> _TASK PROMPT_:
Which lines of the records below contain the string "Instr"? Report each of them.

(Extracted records)
+===+
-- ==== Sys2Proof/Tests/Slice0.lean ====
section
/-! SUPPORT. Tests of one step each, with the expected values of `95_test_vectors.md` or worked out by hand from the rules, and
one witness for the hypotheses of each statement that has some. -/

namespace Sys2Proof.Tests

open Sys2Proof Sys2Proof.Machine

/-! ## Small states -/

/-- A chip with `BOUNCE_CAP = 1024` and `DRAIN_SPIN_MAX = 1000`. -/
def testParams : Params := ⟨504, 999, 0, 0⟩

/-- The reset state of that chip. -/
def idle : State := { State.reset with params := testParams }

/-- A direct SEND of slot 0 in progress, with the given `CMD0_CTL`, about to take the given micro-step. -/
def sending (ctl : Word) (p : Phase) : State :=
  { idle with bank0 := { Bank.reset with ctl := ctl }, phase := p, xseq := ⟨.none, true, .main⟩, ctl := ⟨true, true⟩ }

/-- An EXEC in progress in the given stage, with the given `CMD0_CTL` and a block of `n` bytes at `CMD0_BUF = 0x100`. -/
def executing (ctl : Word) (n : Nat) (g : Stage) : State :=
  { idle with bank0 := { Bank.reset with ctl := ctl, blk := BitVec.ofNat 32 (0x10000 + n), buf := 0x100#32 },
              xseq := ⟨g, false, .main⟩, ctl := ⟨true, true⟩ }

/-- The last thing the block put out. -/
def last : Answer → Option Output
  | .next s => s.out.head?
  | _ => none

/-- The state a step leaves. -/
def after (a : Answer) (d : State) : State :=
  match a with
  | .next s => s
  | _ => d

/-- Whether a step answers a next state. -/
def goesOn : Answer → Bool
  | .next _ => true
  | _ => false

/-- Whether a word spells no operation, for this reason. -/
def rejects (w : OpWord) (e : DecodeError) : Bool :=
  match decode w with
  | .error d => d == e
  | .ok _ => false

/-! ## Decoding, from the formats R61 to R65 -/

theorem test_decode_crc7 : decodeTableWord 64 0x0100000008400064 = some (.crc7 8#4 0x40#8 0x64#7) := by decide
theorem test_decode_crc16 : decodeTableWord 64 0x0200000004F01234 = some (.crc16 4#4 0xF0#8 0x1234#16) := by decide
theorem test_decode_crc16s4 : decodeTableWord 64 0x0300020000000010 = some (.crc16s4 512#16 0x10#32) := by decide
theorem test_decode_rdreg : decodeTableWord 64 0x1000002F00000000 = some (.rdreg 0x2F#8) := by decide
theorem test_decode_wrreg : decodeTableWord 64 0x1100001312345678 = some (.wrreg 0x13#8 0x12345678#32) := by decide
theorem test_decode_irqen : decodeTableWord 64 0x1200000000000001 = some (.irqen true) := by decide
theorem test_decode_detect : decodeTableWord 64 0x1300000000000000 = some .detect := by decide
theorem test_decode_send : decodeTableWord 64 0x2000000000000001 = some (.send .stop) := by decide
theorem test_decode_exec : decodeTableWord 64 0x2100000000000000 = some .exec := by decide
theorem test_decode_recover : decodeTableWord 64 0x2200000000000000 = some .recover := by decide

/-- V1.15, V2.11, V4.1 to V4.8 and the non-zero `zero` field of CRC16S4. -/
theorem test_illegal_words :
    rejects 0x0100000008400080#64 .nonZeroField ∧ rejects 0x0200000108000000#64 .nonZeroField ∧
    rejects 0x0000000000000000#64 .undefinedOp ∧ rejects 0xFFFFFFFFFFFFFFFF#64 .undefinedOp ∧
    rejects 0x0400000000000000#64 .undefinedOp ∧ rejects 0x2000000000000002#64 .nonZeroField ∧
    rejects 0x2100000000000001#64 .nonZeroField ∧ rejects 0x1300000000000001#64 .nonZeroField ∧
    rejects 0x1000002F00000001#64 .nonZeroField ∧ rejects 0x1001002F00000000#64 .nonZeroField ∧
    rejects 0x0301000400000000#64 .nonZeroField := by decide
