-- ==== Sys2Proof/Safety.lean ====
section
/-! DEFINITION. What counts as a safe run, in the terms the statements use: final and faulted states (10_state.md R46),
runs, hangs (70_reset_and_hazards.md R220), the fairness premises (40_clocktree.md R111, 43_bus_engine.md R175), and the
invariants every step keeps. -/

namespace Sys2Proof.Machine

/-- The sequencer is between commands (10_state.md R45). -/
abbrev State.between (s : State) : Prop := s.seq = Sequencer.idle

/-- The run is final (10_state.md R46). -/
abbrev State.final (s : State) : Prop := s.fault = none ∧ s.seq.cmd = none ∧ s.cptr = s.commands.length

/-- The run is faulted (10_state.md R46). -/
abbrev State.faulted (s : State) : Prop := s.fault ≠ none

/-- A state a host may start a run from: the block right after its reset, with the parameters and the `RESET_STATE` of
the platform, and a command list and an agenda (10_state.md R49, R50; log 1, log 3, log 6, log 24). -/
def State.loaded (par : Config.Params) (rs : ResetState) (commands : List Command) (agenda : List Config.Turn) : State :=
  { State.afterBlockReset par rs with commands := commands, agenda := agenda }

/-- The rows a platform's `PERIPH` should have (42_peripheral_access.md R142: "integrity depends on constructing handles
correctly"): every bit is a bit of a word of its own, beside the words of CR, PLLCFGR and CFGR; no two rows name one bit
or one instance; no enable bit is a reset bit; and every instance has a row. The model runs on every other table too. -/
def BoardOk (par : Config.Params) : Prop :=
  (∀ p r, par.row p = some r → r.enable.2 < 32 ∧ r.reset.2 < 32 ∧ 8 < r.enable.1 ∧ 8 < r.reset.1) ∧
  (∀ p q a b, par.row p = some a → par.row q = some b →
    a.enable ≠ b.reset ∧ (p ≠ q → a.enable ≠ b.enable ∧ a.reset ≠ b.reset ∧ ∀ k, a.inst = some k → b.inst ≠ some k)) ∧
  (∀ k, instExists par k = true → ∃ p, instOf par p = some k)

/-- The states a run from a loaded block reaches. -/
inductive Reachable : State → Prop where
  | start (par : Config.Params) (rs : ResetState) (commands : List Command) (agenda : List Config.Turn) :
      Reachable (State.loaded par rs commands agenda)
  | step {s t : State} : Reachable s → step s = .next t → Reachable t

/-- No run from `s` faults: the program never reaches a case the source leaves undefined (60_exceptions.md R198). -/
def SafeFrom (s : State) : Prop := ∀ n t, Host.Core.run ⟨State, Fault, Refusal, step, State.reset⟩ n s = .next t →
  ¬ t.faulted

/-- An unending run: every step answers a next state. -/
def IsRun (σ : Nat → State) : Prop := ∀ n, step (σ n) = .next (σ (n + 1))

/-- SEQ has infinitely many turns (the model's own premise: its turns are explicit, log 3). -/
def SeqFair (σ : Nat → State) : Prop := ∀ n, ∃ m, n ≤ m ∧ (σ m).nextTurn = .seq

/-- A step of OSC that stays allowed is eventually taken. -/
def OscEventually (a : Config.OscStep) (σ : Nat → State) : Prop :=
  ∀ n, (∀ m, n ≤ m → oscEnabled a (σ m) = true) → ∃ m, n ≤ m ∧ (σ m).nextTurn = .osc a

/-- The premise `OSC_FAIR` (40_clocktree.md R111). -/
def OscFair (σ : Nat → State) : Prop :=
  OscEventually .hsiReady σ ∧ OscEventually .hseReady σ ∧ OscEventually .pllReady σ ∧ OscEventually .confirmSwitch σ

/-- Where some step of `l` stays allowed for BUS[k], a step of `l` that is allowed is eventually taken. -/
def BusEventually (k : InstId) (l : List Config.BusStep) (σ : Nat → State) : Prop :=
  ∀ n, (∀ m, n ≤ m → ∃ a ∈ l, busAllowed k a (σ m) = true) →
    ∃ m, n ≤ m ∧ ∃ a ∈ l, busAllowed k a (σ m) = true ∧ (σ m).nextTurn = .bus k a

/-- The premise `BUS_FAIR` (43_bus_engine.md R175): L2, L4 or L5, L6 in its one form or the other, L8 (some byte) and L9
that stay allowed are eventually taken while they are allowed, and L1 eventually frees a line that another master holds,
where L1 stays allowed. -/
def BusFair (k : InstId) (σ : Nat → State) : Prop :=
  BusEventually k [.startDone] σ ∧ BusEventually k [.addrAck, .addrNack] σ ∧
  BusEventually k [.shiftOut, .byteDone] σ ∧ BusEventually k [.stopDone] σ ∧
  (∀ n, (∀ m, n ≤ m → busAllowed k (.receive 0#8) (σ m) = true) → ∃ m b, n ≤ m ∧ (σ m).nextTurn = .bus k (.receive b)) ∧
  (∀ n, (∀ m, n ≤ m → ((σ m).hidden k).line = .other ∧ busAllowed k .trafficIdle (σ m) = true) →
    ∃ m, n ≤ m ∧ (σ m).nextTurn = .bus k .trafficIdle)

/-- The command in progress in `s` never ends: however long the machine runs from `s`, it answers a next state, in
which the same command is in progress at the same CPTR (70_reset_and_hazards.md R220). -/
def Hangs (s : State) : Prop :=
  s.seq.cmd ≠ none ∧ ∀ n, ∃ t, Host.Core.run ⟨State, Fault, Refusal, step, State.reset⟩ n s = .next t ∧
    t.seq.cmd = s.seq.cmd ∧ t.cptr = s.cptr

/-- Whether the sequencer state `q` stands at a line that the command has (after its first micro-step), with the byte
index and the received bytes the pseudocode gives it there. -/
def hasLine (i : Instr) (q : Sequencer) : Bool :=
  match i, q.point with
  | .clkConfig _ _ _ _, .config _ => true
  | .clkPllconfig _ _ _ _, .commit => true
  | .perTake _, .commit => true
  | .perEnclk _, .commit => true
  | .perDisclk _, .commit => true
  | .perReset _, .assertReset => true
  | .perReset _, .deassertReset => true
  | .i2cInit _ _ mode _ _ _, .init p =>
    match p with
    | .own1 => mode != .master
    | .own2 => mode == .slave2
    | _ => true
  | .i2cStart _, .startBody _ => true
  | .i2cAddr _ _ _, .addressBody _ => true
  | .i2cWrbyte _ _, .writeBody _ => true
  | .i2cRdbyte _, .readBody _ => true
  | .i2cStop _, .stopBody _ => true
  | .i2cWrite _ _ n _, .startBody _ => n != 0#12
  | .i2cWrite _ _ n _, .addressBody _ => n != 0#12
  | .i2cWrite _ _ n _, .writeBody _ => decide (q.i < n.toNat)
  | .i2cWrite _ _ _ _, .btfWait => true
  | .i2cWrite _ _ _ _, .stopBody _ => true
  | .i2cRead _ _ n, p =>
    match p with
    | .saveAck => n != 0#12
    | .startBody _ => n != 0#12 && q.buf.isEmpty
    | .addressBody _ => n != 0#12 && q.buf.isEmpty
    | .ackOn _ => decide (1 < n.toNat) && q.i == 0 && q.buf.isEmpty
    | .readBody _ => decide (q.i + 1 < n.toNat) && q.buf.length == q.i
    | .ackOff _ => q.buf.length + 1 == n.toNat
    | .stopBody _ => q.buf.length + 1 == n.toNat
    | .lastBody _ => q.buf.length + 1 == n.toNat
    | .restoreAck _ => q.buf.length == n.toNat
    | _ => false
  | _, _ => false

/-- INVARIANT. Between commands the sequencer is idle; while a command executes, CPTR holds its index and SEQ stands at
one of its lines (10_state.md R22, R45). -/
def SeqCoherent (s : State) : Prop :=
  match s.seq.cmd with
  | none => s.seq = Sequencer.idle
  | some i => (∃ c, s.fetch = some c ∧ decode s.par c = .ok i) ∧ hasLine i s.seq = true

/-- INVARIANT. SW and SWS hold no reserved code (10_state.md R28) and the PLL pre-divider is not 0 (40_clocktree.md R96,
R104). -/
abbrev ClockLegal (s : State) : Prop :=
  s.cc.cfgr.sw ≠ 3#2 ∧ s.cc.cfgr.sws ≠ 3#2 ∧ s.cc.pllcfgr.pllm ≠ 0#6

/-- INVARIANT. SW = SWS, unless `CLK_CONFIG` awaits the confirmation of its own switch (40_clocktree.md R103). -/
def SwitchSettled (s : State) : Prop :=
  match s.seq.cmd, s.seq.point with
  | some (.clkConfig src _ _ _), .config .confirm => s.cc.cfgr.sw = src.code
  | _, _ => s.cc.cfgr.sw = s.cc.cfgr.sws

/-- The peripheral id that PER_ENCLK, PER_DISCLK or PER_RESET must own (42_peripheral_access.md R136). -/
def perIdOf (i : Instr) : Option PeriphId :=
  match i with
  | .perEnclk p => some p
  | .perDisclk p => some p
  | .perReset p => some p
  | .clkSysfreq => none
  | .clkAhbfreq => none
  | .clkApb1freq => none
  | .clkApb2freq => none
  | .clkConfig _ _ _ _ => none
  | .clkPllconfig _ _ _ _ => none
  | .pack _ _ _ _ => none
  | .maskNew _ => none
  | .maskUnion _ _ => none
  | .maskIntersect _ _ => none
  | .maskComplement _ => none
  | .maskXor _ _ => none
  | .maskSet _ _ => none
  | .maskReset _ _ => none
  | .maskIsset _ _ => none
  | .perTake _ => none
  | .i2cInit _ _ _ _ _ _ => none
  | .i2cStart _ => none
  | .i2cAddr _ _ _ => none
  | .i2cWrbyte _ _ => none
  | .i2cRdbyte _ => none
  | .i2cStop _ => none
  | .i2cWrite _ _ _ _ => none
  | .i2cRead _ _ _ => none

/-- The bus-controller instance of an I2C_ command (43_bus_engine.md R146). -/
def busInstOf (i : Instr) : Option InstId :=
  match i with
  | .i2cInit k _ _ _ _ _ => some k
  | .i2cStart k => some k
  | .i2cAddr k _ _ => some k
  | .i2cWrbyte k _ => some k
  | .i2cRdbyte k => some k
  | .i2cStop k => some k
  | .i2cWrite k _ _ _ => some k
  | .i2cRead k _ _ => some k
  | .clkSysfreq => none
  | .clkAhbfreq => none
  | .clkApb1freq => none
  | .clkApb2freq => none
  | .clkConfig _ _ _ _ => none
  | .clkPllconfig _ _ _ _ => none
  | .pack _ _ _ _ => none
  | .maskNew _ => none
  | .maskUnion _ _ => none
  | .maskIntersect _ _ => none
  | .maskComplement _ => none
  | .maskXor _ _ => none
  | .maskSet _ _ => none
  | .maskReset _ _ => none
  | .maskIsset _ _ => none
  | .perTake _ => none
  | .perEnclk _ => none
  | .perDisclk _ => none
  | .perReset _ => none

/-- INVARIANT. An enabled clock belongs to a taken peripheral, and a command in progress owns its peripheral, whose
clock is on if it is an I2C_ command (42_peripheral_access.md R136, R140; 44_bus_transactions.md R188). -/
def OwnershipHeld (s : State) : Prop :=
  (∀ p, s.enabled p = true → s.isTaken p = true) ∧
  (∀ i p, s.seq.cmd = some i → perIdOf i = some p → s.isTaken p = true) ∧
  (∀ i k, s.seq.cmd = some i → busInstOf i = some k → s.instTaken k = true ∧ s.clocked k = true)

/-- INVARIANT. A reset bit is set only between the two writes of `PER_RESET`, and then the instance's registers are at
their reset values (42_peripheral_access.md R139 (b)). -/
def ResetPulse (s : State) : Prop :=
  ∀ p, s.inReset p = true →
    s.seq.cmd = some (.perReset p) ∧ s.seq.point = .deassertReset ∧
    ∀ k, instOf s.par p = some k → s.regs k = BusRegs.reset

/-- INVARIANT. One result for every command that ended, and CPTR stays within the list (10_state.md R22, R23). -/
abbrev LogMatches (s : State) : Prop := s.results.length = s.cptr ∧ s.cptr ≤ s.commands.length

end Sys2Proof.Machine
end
+===+
> _ANSWER TO THE PROBLEM_:
def hasLine (i : Instr) (q : Sequencer) : Bool :=
def perIdOf (i : Instr) : Option PeriphId :=
def busInstOf (i : Instr) : Option InstId :=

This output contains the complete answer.